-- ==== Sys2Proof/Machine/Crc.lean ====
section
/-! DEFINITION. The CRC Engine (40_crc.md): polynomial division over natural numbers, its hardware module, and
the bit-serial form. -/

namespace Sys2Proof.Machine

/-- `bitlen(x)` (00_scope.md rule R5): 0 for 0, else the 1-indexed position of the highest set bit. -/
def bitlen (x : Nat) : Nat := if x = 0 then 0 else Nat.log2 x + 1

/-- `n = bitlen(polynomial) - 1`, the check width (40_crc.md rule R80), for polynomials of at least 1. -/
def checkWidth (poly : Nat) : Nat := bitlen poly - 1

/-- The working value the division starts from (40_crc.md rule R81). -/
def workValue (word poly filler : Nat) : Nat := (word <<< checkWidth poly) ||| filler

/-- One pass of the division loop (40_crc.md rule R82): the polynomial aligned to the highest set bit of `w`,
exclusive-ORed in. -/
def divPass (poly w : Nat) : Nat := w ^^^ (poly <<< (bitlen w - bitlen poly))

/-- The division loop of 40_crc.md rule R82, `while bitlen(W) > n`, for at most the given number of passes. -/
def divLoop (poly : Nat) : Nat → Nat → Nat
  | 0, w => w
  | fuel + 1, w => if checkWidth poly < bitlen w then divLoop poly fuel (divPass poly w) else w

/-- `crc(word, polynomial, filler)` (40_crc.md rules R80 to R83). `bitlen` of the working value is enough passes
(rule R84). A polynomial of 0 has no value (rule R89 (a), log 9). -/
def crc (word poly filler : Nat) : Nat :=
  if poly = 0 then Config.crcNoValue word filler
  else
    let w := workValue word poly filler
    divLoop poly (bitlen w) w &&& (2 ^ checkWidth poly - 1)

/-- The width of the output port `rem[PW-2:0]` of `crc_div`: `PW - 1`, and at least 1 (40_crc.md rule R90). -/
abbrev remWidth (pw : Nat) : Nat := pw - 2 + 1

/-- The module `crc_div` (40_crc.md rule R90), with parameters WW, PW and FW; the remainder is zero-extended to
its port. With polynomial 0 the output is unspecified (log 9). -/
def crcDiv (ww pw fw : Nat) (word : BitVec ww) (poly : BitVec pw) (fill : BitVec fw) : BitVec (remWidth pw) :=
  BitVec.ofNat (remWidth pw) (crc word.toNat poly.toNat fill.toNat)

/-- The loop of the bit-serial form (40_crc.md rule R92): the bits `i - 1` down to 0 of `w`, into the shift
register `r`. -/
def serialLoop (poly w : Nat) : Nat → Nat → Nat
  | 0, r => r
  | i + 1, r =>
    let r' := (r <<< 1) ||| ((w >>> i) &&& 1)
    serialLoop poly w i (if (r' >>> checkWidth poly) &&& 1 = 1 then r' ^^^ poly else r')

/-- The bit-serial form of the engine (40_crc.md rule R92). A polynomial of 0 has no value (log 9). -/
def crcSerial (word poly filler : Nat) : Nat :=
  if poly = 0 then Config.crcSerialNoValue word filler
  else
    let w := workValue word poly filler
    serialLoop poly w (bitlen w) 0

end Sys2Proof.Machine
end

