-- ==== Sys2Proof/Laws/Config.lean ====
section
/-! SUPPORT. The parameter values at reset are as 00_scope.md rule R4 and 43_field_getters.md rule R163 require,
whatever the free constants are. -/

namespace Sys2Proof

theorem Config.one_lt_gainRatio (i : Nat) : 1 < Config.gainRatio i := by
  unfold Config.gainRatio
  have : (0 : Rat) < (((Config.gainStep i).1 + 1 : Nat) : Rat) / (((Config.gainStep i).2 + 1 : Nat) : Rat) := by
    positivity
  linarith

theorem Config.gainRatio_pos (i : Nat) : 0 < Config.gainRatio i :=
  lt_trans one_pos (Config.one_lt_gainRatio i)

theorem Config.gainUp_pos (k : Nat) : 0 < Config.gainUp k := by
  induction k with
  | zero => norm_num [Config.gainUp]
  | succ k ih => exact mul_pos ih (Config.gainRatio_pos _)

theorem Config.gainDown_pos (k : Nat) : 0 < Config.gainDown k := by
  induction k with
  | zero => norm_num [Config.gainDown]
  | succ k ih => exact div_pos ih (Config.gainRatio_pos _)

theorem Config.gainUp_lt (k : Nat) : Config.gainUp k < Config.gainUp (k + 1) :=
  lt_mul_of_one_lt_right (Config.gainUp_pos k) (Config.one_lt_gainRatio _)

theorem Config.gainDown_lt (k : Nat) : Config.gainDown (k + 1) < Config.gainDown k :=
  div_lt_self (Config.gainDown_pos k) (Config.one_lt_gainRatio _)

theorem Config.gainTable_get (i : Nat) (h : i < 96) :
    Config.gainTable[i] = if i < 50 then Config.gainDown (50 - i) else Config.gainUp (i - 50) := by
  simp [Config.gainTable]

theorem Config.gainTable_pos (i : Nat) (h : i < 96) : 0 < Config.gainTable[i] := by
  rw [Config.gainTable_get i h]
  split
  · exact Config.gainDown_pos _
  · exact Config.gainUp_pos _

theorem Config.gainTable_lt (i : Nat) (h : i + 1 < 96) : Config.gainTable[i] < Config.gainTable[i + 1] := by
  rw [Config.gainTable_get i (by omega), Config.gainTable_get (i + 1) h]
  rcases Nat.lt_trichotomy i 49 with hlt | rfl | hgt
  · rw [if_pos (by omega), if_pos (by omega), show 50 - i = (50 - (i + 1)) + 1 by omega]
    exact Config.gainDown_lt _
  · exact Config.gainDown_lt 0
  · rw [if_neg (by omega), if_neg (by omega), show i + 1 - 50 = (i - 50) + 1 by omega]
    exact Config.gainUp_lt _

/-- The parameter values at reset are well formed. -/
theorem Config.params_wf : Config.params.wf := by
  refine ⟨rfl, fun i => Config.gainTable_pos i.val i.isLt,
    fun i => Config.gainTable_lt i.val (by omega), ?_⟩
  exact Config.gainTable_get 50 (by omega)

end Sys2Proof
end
════
Which lines of the data include the string "output"? Find them and copy each one.

/-- The width of the output port `rem[PW-2:0]` of `crc_div`: `PW - 1`, and at least 1 (40_crc.md rule R90). -/
its port. With polynomial 0 the output is unspecified (log 9). -/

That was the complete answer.